Но и этим мечтам будущего гения не суждено было сбыться. Случился октябрьский переворот, и жизнь вообще полетела под откос. От былой роскоши не осталось и следа. Люди в кожанках с красными звёздами на фуражках вынесли из дома в Сокольниках всё, что можно было только унести. Спасибо, самих хозяев вместе с собой не забрали и не "пустили в расход", а это случалось в те времена сплошь и рядом. Помогло же Москалёвым одно чрезвычайно любопытное обстоятельство. Кто бы мог подумать, что похороны городского головы Боголюбова сослужат его сыну неоценимую службу?!.. Когда при допросе давно небритый чекист с воспалёнными от безсонницы глазами спросил у Николаши, кто его родители, Господь надоумил юношу, как следует отвечать. "Мой отец – жертва царизма!.." – вдруг выпалил он и тут же на глазах потрясённой тёти Ляли сочинил историю о том, как Михаил Москалёв регулярно отдавал деньги из городской казны на революционные нужды, за что был повешен озверевшими обывателями. В доказательство своих слов он предъявил вырезку из городской газеты "За правое дело", где сообщалось о самоубийстве городского головы. Елена Николаевна была убеждена: за такую беззастенчивую ложь племянника, наверняка, упекут в кутузку,
но случилось обратное. Чекист Николаше поверил. И оказалось вдруг: то, что до октября семнадцатого года считалось преступлением и позором, а именно – воровство казённых денег, после переворота стало именоваться доблестью и геройством. Чекист похлопал юношу по плечу, сказал какие-то малозначащие слова о том, что в такое героическое время надо стойко переносить утраты, и ушёл, не забыв прихватить с собой дедовский серебряный портсигар с большим рубином на крышке и шкатулку с Лялиными «цацками», общая стоимость которых до октября была далеко за двести тысяч рублей золотом. Но с того памятного вечера тётю Лялю и Николашу оставили в покое и даже позволили жить в их «собственном» доме, предоставив для этого две комнатки на втором этаже, то есть его бывшую мастерскую на антресолях. А на первый этаж въехала целая орава каких-то разномастных типов с чадами и домочадцами. Большая часть из них была рабочими паровозного депо Николаевского вокзала, среди прочих был дворник-татарин, а с ним шестеро детей, жена и племянница, как он говорил; одинокий то ли чекист, то ли милиционер; пекари из соседней булочной и прочие, прочие, прочие… Всего двадцать шесть душ. Со временем они притёрлись друг к Другу, и в старом доме образовалось даже некое подобие коммунального братства, но на первых порах смириться с потерей родового гнезда для бывших хозяев было очень непросто: среди новых жильцов они вызывали в лучшем случае раздражение, в худшем – ничем не прикрытую ненависть.Как они пережили времена военного коммунизма, понять невозможно. Только в двадцатом году Ляля
устроилась на работу в коммуну для детей с отсталым развитием, а до этого перебивалась случайными заработками. Кем она только не была!.. И прачкой, и уборщицей, и ночным сторожем, и письмоносицей, и билетёром в синематографе. Но факт остаётся фактом – они выжили. А в двадцатом году, когда Николаше едва исполнилось шестнадцать, его работы понравились Родченко, по рекомендации которого, он и поступил на графическое отделение ВХУТЕМАСа.Какое это было счастливое время!

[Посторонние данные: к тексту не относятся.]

-- ==== Sys2Proof/Proofs/Requests.lean ====
section
/-! PROOFS. How the link takes a request (R182, R184), and the requests that only read. -/

namespace Sys2Proof.Machine

/-- A request row receives its request (R184). -/
theorem exec_of_request {i : Instr} {tag : Nat} {r : Request} (h : i.request? = some (tag, r)) (s : State) :
    exec i s = .next (s.running (fun s => s.receiveRequest tag r)) := by
  cases i <;> cases h <;> rfl

/-- A request row of a ready part, where the owner's effect and reply are known (R184). -/
theorem exec_answer {i : Instr} {tag : Nat} {r : Request} (h : i.request? = some (tag, r)) {s t : State} {reply : Reply}
    (hs : s.ready) (ho : own r (s.hold tag r) = (t.hold tag r, reply)) (ht : t.power = .running) :
    exec i s = .next ((t.answered tag r reply).finish s) :=
  exec_request (exec_of_request h s) hs ho ht

/-- A request row of a ready part whose owner changes nothing. -/
theorem exec_reply {i : Instr} {tag : Nat} {r : Request} (h : i.request? = some (tag, r)) {s : State} {reply : Reply}
    (hs : s.ready) (ho : own r (s.hold tag r) = (s.hold tag r, reply)) :
    exec i s = .next ((s.answered tag r reply).finish s) :=
  exec_read (exec_of_request h s) hs ho

/-! ### Requests that wait (R184) -/

theorem State.takeRequest_busy {s : State} (h : 4 ≤ s.link.holding.length) (tag : Nat) (r : Request) :
    s.takeRequest tag r = { s with link := { s.link with busy := s.link.busy ++ [(requestKind r, tag)] } } := if_pos h

theorem State.takeRequest_waits {s : State} (hne : s.link.holding ≠ []) (h : s.link.holding.length < 4) (tag : Nat)
    (r : Request) :
    s.takeRequest tag r =
      { s with link := { s.link with holding := s.link.holding ++ [{ tag := tag, request := r, reply := none }] } } := by
  rw [State.takeRequest, if_neg (by unfold Config.holdingPlaces; omega)]
  exact if_neg hne

/-- A frame whose bytes hold one whole frame hands that one on as its request before it (R182). -/
theorem State.searchAgain_one {s : State} {kind tag : Nat} {body : List Byte} (h : s.link.buried = [(kind, tag, body)]) :
    s.searchAgain =
      ({ s with link := { s.link with receiving := [] } } : State).takeRequest tag (requestOfFrame kind body) := by
  simp [State.searchAgain, h, State.takeFrames, State.putLink]

/-- Settles O20: the request joins the list behind those held, or is answered BUSY. -/
theorem requestsWait : Obligations.RequestsWait := by
  intro i tag r s hi hs
  have row {u : State} (hu : s.receiveRequest tag r = u) (hp : u.power = .running) : exec i s = .next (u.finish s) :=
    exec_event (exec_of_request hi s) hs hu hp
  refine ⟨fun hq => ⟨fun hne h => ?_, fun h => ?_⟩, fun kind tag' body hb hne h => ?_⟩
  · exact row ((congrArg (fun u : State => u.takeRequest tag r) (State.searchAgain_quiet hq)).trans
      (State.takeRequest_waits (s := { s with link := { s.link with receiving := [] } }) hne h tag r)) hs
  · exact row ((congrArg (fun u : State => u.takeRequest tag r) (State.searchAgain_quiet hq)).trans
      (State.takeRequest_busy (s := { s with link := { s.link with receiving := [] } }) h tag r)) hs
  · have first := (State.searchAgain_one hb).trans
      (State.takeRequest_waits (s := { s with link := { s.link with receiving := [] } }) hne (Nat.lt_succ_of_lt h) tag'
        (requestOfFrame kind body))
    refine row ((congrArg (fun u : State => u.takeRequest tag r) first).trans
      ((State.takeRequest_waits (by simp) (by simp; omega) tag r).trans ?_)) hs
    simp

/-! ### Requests that only read -/

theorem ownSettingGet_eq (n : Nat) (s : State) :
    ownSettingGet n s = (s, if n = 22 then { status := .ok, result := .settings (settingNames.map s.readSetting) }
       else match settingOf n with
        | some x => { status := .ok, result := .settings [(x, s.inForce x, if x.atStart then some (s.stored x) else none)] }
        | none => { status := .outOfRange, result := .field .setting }) := by
  unfold ownSettingGet
  split
  · rfl
  · cases settingOf n <;> rfl

theorem ownDockGet_of_range {d : Nat} (h : 1 ≤ d ∧ d ≤ 64) (s : State) :
    ownDockGet d s = (s, { status := .ok, result := .dock (s.dockReport d) }) := if_neg (by omega)

theorem ownDockGet_range {d : Nat} (h : ¬ (1 ≤ d ∧ d ≤ 64)) (s : State) : ownDockGet d s = (s, .range .dock) :=
  if_pos (by omega)

theorem ownPlanGet_eq {s : State} (h : s.plans.length = 16) (code : Nat) :
    ownPlanGet code s = (s, match s.plans[code]? with
        | some p => { status := .ok, result := .plan p }
        | none => { status := .outOfRange, result := .field .code }) := by
  unfold ownPlanGet
  cases hc : s.plans[code]? with
  | none => rfl
  | some p =>
    have : code < 16 := h ▸ (List.getElem?_eq_some_iff.1 hc).1
    exact if_neg (by omega)

theorem ownPassGet_of_range {slot : Nat} (h : 1 ≤ slot ∧ slot ≤ 32) (s : State) :
    ownPassGet slot s = (s, match s.pass slot with
        | none => { status := .ok, result := .passFree }
        | some p => { status := .ok, result := .pass p p.balance (s.passInFlight slot p.serial) }) := by
  rw [ownPassGet, if_neg (by omega)]
  cases s.pass slot <;> rfl

theorem ownPassGet_range {slot : Nat} (h : ¬ (1 ≤ slot ∧ slot ≤ 32)) (s : State) : ownPassGet slot s = (s, .range .slot) :=
  if_pos (by omega)

theorem ownTariffGet_eq (n : Nat) (s : State) :
    ownTariffGet n s = (s, if n = 1 then { status := .ok, result := .tariff s.tariffs.summary s.tariffs.current.bands }
       else if n = 2 then
        { status := .ok
          result := .tariff s.tariffs.summary (match s.tariffs.previous with | some q => q.bands | none => []) }
       else if n = 3 then { status := .ok, result := .staged s.tariffs.summary s.tariffs.staged }
       else { status := .outOfRange, result := .field .selector }) := by
  unfold ownTariffGet
  dsimp only
  split
  · rfl
  · cases s.tariffs.previous <;> rfl
  · rfl
  · rename_i h1 h2 h3
    rw [if_neg h1, if_neg h2, if_neg h3]
    rfl

theorem ownPolicyGet_eq (k : Nat) (s : State) :
    ownPolicyGet k s = (s, if k = 9 then { status := .ok, result := .policies s.store.settings.cur.policy }
       else match entryAt s.store.settings.cur.policy k with
        | some p => { status := .ok, result := .policies [p] }
        | none => { status := .outOfRange, result := .field .kind }) := by
  unfold ownPolicyGet
  split
  · rfl
  · cases entryAt s.store.settings.cur.policy k <;> rfl

theorem ownVanGet_eq (s : State) :
    ownVanGet s = (s, if s.van.phase = .idle then { status := .ok, result := .vanIdle s.van.counter }
       else { status := .ok, result := .vanDetail s.vanDetail }) := by
  unfold ownVanGet
  split <;> rfl

/-- Settles O21: each owner answers from the state, which a request held does not change. -/
theorem readsChangeNothing : Obligations.ReadsChangeNothing := by
  intro tag s hs hz
  refine ⟨exec_reply rfl hs rfl, fun n => exec_reply rfl hs (ownSettingGet_eq n _), fun d => ?_, exec_reply rfl hs rfl,
    fun code => exec_reply rfl hs (ownPlanGet_eq (s := s.hold tag _) hz.2.2.2.2.2.2.2.1 code), fun slot => ?_,
    fun n => exec_reply rfl hs (ownTariffGet_eq n _), fun k => exec_reply rfl hs (ownPolicyGet_eq k _),
    exec_reply rfl hs (ownVanGet_eq _)⟩
  · by_cases h : 1 ≤ d ∧ d ≤ 64
    · rw [if_pos h]; exact exec_reply rfl hs (ownDockGet_of_range h _)
    · rw [if_neg h]; exact exec_reply rfl hs (ownDockGet_range h _)
  · by_cases h : 1 ≤ slot ∧ slot ≤ 32
    · rw [if_pos h]; exact exec_reply rfl hs (ownPassGet_of_range h _)
    · rw [if_neg h]; exact exec_reply rfl hs (ownPassGet_range h _)

end Sys2Proof.Machine
end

Здесь он видел и Маяковского, и Татлина, и братьев Стенбергов, и Мейерхольда!
Само собой, только-только переступив порог Художественно-технических мастерских, он сразу стал ярым сторонником конструктивизма в искусстве. Передвижники превратились для него в скучных, наивных детей, отошли далеко на второй план, а главными кумирами были Малевич и Кандинский. И он искренне не понимал, почему Ляля,
глядя на работы племянника, только горестно вздыхала и сокрушённо качала головой. Сам он был от них в восторге.В двадцать седьмом году в Москве появился Павел Троицкий. Из Дальневосточного военного округа его перевели на работу в Генеральный штаб Красной армии. Друзья не виделись девять лет, поэтому встреча их была бурной.